Wednesday, October 08, 2008

Have Ray Gun! Will Travel! Please Pay Me! (part 9)

I have entered the heathen death phallus in a space race. I do this not for the money. I have space pirate booty. And space police paychecks. Oh no. I do this for me. And because the prize is a new rocket ship. I hate the heathen death phallus.

Exploring this new rocket ship of mine, I have found terrors. There are tentacled horrors in the bathroom. The bathroom is unusable. I have taken to defecating in the airlock. The Friendly Peanut now rules over the bathroom. It took my mystery pants with it. I am now wearing space pirate pants. They fit surprisingly well.

Amazingly, there were no space pirates left aboard the heathen death phallus when I took it as my own. A strange monster made of bedsheets assaulted me, but I reduced it to radiant light. I live safe in the knowledge that the bed monster is dead.

All this pales in comparison to what I have found. I cried tears of joy. I am still crying...or that might be my tear ducts melting. I am unsure right now. Because the space pirates had a whole room full of rocket liquor and space drugs. Space drugs in all the colors of the rainbow, including ultra-orange and infra-green. Infra-green space drugs make you think you're a twenty-seven legged platypus on steroids with a god complex. I am wary of infra-green space drugs. I have a hard enough time piloting the heathen death phallus with two arms and a ray gun.

Speaking of which, I believe that these space pirates had more arms than initially thought. Everything here requires four arms to use. This aggravates me. It truly is a heathen device.

Anyway. The race.

I learned about this race because the space pirates had already signed up for it. I was then approached by giant crocodile men in large tank ships to make sure that I participated. They said they had money riding on me. When I informed them that I was the proud new owner of the Heathen Death Phallus they laughed. Then they hit me. A lot. I wisely decided not to vaporise them. Have you ever tried to get rid of the smell of radiant crocodile?

So emboldened by threats, I set forth to the space race. I will be there soon. The Friendly Peanut is engaged in fell acts with the tentacle bathroom horrors. I have drunk too much rocket liquor. I shall have to use the airlock soon.

...

I have arrived at the space race. It is a race. In space. The entirety of the thing that can be described in the two preceding sentences. Everything else is just dodging around asteroids, small stars, black holes, and sentient space beasts the size of nebulae who eat ships like they were Friendly Peanuts. We are only snacks to greater powers.

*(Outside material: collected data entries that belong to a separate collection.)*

/-! ### The causes of a fault -/

/-- The handlers that need the analog front-end (R191). -/
def NeedsFrontEnd (src : Source) : Prop := src = .ft ∨ src = .bt ∨ src = .dt

/-- The faults of a label `i` in state `s`, each with its cause and with the state that it records (R280, R281). -/
inductive FaultCause : Instr → State → Fault → Prop
  | conflict {src s} : NeedsFrontEnd src → s.owner ≠ .none →
      FaultCause (.dispatch src) s (.afeConflict (s.recordFault .afeConflict (encode (.dispatch src))))
  | indexTooLarge {ch idx s} : s.cfg.cap.get ch ≤ idx.toNat →
      FaultCause (.hcReadSample ch idx) s (.badIndex (s.recordFault .badIndex (encode (.hcReadSample ch idx))))
  | outOfStorage {i s ch} : OutOfStorage s ch → FaultCause i s (.storageOverrun ch)

/-- The only code that a handler raises is that of the held front-end. -/
theorem runHandler_raise {src : Source} {s : State} {c : FaultCode} (h : runHandler src s = .error (.raise c)) :
    c = .afeConflict ∧ NeedsFrontEnd src ∧ s.owner ≠ .none := by
  cases src with
  | pc | st => cases h
  | ft =>
    obtain ⟨-, ho, hc⟩ := handlerFT_eq_error.mp h
    cases hc
    exact ⟨rfl, .inl rfl, ho⟩
  | bt =>
    obtain ⟨ho, hc⟩ := handlerTrig_eq_error.mp h
    cases hc
    exact ⟨rfl, .inr (.inl rfl), ho⟩
  | dt =>
    obtain ⟨ho, hc⟩ := handlerTrig_eq_error.mp h
    cases hc
    exact ⟨rfl, .inr (.inr rfl), ho⟩
  | bc | dc => cases (handlerDone_eq_error h).1

theorem routeDone_ne_raise (s : State) (c : FaultCode) : routeDone s ≠ .error (.raise c) := by
  intro h
  obtain ⟨_, hc, -⟩ := ftContinue_eq_error (routeDone_eq_error h).2
  cases hc

/-- Every fault of a label has one of the causes. An append's is `exec_overrun`'s. -/
theorem exec_fault {i : Instr} {s : State} {r : Fault} (h : exec i s = .fault r) : FaultCause i s r := by
  cases i with
  | dispatch src =>
    obtain ⟨-, -, -, hd⟩ := execDispatch_eq_fault.mp h
    rcases finish_eq_fault.mp hd with ⟨c, hc, hr⟩ | ⟨ch, -, rfl⟩
    · obtain ⟨rfl, hsrc, ho⟩ := runHandler_raise hc
      cases hr
      exact .conflict hsrc ho
    · exact .outOfStorage (exec_overrun h)
  | evAfeDone v =>
    obtain ⟨-, -, hd⟩ := execEvAfeDone_eq_fault.mp h
    rcases finish_eq_fault.mp hd with ⟨c, hc, -⟩ | ⟨ch, -, rfl⟩
    · exact absurd hc (routeDone_ne_raise _ c)
    · exact .outOfStorage (exec_overrun h)
  | hcReadSample ch idx =>
    obtain ⟨-, -, hr⟩ := ifHostEnabled_eq_fault.mp h
    split at hr
    · cases hr
    · next hl =>
      cases hr
      exact .indexTooLarge (Nat.le_of_not_lt hl)
  | evPinLevel | evPinChange | evTimerTick | evFastTick | evSecondTick | evRtcSet | evTriggerTick =>
    cases (ifLive_eq_fault.mp h).2
  | hcReadLength | hcReadCapacity | hcReadStatus | hcReadCalendar | hcResetBuffer | hcClearFlag =>
    cases (ifHostEnabled_eq_fault.mp h).2.2

/-- Settles O11: the three causes of `exec_fault`. -/
theorem faultsHaveOnlyTheirOwnCauses : Obligations.FaultsHaveOnlyTheirOwnCauses := by
  intro i s r h
  cases exec_fault h with
  | conflict hsrc ho =>
    refine .inl ⟨⟨_, rfl⟩, ?_, ho⟩
    rcases hsrc with rfl | rfl | rfl <;> simp
  | indexTooLarge hl => exact .inr (.inl ⟨⟨_, rfl⟩, _, _, rfl, hl⟩)
  | outOfStorage hout => exact .inr (.inr ⟨_, rfl, hout⟩)

/-! ### What a fault records -/

/-- A word's fault is a code of R281, raised for that word from the state before it, or an append's. -/
theorem takeLabel_fault {w : Word} {s : State} {r : Fault} (h : takeLabel w s = .fault r) :
    (∃ c, raiseFault c w s = .fault r) ∨ ∃ ch, r = .storageOverrun ch := by
  cases hd : decode w with
  | error e =>
    simp only [takeLabel, hd, ifLive_eq_fault] at h
    exact .inl ⟨_, h.2⟩
  | ok i =>
    obtain ⟨-, rfl⟩ := encodeOfDecodeGivesTheWordBack w i hd
    cases exec_fault (takeLabel_of_decode hd s ▸ h) with
    | conflict => exact .inl ⟨.afeConflict, rfl⟩
    | indexTooLarge => exact .inl ⟨.badIndex, rfl⟩
    | outOfStorage => exact .inr ⟨_, rfl⟩

/-- Settles O10: `takeLabel_fault` for the recorded state, `takeLabel_of_faulted` for what follows. -/
theorem faultOutcomeIsPreciseAndFinal : Obligations.FaultOutcomeIsPreciseAndFinal := by
  refine ⟨fun w s t h => ?_, fun w s t h => ?_, fun w s t h => ?_,
    fun w s hf => ⟨takeLabel_of_faulted hf w, fun hgood => hf hgood.fault⟩⟩
  all_goals
    rcases takeLabel_fault h with ⟨c, hc⟩ | ⟨ch, hch⟩
    · cases c <;> cases hc
      rfl
    · cases hch

end Sys2Proof.Machine
end

section
/-! The event model: when DISPATCH is blocked, raises in either order, and the handlers of disjoint state in either order
(R264 to R270). -/

namespace Sys2Proof.Machine

/-! ### When DISPATCH is blocked -/

/-- A live DISPATCH is blocked by its two tests only: a handler gives a next state or a fault (R264). -/
theorem execDispatch_refused_iff {src : Source} {s : State} (hf : s.fault = 0#8) :
    (∃ r, execDispatch src s = .refused r) ↔ s.pend.get src = false ∨ admitted src s = false := by
  by_cases hp : s.pend.get src = false
  · simp [execDispatch, ifLive_of_live hf, hp]
  · by_cases ha : admitted src s = false
    · simp [execDispatch, ifLive_of_live hf, hp, ha]
    · simp [execDispatch, ifLive_of_live hf, hp, ha, finish_ne_refused]

/-- A source is deferred in a busy-wait, if its priority is not above FT's (R265). -/
theorem admitted_eq_false_iff (src : Source) (s : State) :
    admitted src s = false ↔ s.fst ≠ .idle ∧ s.cfg.prio.get src ≤ s.cfg.prio.get .ft := by
  rw [← Bool.not_eq_true, admitted_iff, not_or, Nat.not_lt]
  exact Iff.rfl

/-- With R10's priorities, neither PC nor FT is above FT. -/
theorem Config.Ok.prio_le_ft {c : Config} (h : c.Ok) {src : Source} (hsrc : src = .pc ∨ src = .ft) :
    c.prio.get src ≤ c.prio.get .ft := by
  rcases hsrc with rfl | rfl
  · exact Nat.le_of_lt (h.pc_lowest .ft (by decide))
  · exact Nat.le_refl _

/-- Settles O20: the two tests of `execDispatch_refused_iff`, the second one as `admitted_eq_false_iff` states it. -/
theorem dispatchIsBlockedExactlyWhenNotPendingOrDeferred :
    Obligations.DispatchIsBlockedExactlyWhenNotPendingOrDeferred := by
  intro src s hf
  have hblocked : (∃ r, exec (.dispatch src) s = .refused r) ↔
      (s.pend.get src = false ∨ (s.fst ≠ .idle ∧ s.cfg.prio.get src ≤ s.cfg.prio.get .ft)) :=
    (execDispatch_refused_iff hf).trans (or_congr_right (admitted_eq_false_iff src s))
  exact ⟨hblocked, fun hok hw hsrc => hblocked.mpr (.inr ⟨hw, Config.Ok.prio_le_ft hok hsrc⟩)⟩

/-! ### Two raises -/

theorem BySource.set_comm_of_same {α : Type} (b : BySource α) (p q : Source) (v : α) :
    (b.set p v).set q v = (b.set q v).set p v := by
  cases p <;> cases q <;> rfl

theorem latch_comm (p q : Source) (s : State) : latch q (latch p s) = latch p (latch q s) := by
  simp only [latch, BySource.set_comm_of_same s.pend p q]

theorem unlatch_comm (p q : Source) (s : State) : unlatch q (unlatch p s) = unlatch p (unlatch q s) := by
  simp only [unlatch, BySource.set_comm_of_same s.pend p q]

/-- The labels that only raise a latch (R270). -/
def RaisesOnly (i : Instr) : Prop := i = .evPinChange ∨ i = .evFastTick ∨ i = .evSecondTick ∨ ∃ c, i = .evTriggerTick c

theorem RaisesOnly.latches {i : Instr} (h : RaisesOnly i) : i.wf = true ∧ ∃ src, ∀ s, Effect i s (latch src s) := by
  rcases h with rfl | rfl | rfl | ⟨c, rfl⟩
  · exact ⟨rfl, .pc, .pinNotified⟩
  · exact ⟨rfl, .ft, .fastTick⟩
  · exact ⟨rfl, .st, .secondTick⟩
  · exact ⟨rfl, trigSource c, .triggerTick c⟩

/-- Settles O53: from a live state both orders set the same two latches, and a faulted one blocks both. -/
theorem raisesCommute : Obligations.RaisesCommute := by
  intro i j s hi hj
  obtain ⟨hiwf, p, hp⟩ := RaisesOnly.latches hi
  obtain ⟨hjwf, q, hq⟩ := RaisesOnly.latches hj
  by_cases hf : s.fault = 0#8
  · have hij : takeLabels (encodeAll [i, j]) s = .next (latch q (latch p s)) :=
      takeLabels_encodeAll_cons hiwf (exec_of_effect hf (hp s))
        (takeLabels_encodeAll_cons hjwf (exec_of_effect hf (hq _)) rfl)
    have hji : takeLabels (encodeAll [j, i]) s = .next (latch p (latch q s)) :=
      takeLabels_encodeAll_cons hjwf (exec_of_effect hf (hq s))
        (takeLabels_encodeAll_cons hiwf (exec_of_effect hf (hp _)) rfl)
    rw [hij, hji, latch_comm]
  · simp only [encodeAll, List.map_cons, takeLabels, takeLabel_of_faulted hf]

/-! ### Handlers with disjoint state -/

/-- The same state with the parts that the BT, DT, BC and DC handlers write. -/
def State.withAnalog (m : Memory) (b : ByChannel Buffer) (t : ByTrigger TrigState) (o : Owner) (a : Afe) (s : State) :
    State :=
  { s with mem := m, buf := b, tst := t, owner := o, afe := a }

/-- `f` neither reads nor writes what the BT, DT, BC and DC handlers write, and keeps the parameters (R266). -/
structure AnalogApart (f : State → State) : Prop where
  cfg : ∀ s, (f s).cfg = s.cfg
  withAnalog : ∀ m b t o a s, f (s.withAnalog m b t o a) = (f s).withAnalog m b t o a

theorem analogApart_unlatch (src : Source) : AnalogApart (unlatch src) := ⟨fun _ => rfl, fun _ _ _ _ _ _ => rfl⟩

theorem analogApart_handlerST : AnalogApart handlerST := ⟨fun _ => rfl, fun _ _ _ _ _ _ => rfl⟩

theorem analogApart_handlerPC : AnalogApart handlerPC :=
  ⟨fun s => by rw [handlerPC_eq], fun _ _ _ _ _ s => by rw [handlerPC_eq, handlerPC_eq]; rfl⟩

section
variable {f : State → State} (hf : AnalogApart f)
include hf

theorem AnalogApart.eq_withAnalog (s : State) : f s = (f s).withAnalog s.mem s.buf s.tst s.owner s.afe :=
  hf.withAnalog s.mem s.buf s.tst s.owner s.afe s

theorem AnalogApart.buf_eq (s : State) : (f s).buf = s.buf := by rw [hf.eq_withAnalog s]; rfl

theorem AnalogApart.owner_eq (s : State) : (f s).owner = s.owner := by rw [hf.eq_withAnalog s]; rfl

theorem AnalogApart.afe_eq (s : State) : (f s).afe = s.afe := by rw [hf.eq_withAnalog s]; rfl

theorem AnalogApart.storeSample_comm (ch : Channel) (v : Sample) (s : State) :
    storeSample ch v (f s) = f (storeSample ch v s) := by
  refine Eq.trans ?_ (hf.withAnalog _ _ _ _ _ s).symm
  rw [hf.eq_withAnalog s]
  simp only [storeSample, State.withAnalog, hf.cfg]
  rfl

theorem AnalogApart.append_comm (ch : Channel) (v : Sample) (s : State) :
    append ch v (f s) = (append ch v s).map f := by
  have hb := hf.buf_eq s
  have hc := hf.cfg s
  rcases append_cases ch v s with ⟨hfull, he⟩ | ⟨hfull, hl, he⟩ | ⟨hfull, hl, he⟩ <;> rw [he]
  · exact append_full (by rw [hb, hfull]) v
  · rw [append_room (by rw [hb, hfull]) (by rwa [hb, hc]), hf.storeSample_comm]
    rfl
  · exact append_overrun (by rw [hb, hfull]) (by rw [hb, hc]; omega) v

There are approximately thirteen other ships involved in the space race. I say "approximately" because two others have already been destroyed. One was converted into starlight by an as-yet-unknown-assailant. Possibly the Man With No Name! The sixteenth ship refuses to exist and not-exist at the same time, and so tends to appear and disappear whenever the cat in its rocket engine dies.

The race will begin soon. I have taken more space drugs. I need to be sharp for this. Sharp like a space tack. On the attack. Like a space razor. With a...I hate rhyming. These space pirate space drugs make me rhyme more. They also make me interject "space" more often. I believe they are purely concentrated space madness. Space.

I grip my bottle of rocket liquor in my free hand. There is a grin on my face. I imagine I look like a hungry ghoul. My ray gun sits in my lap. The Friendly Peanut has come to sit on my shoulder, covered in tentacle monster slime. Soon the race shall begin.

Some idiot in the ship beside me is making rude gestures. Oh yes, sir! I know you! I can see your brain through the space drugs! Your evil, wicked space brain! You and your hairy friend shall soon eat my afterburners. The space race begins!

The space race begins! Onward, heathen death phallus! Onward into oblivion! Onward to the death of Dirk Gradient! SPACE!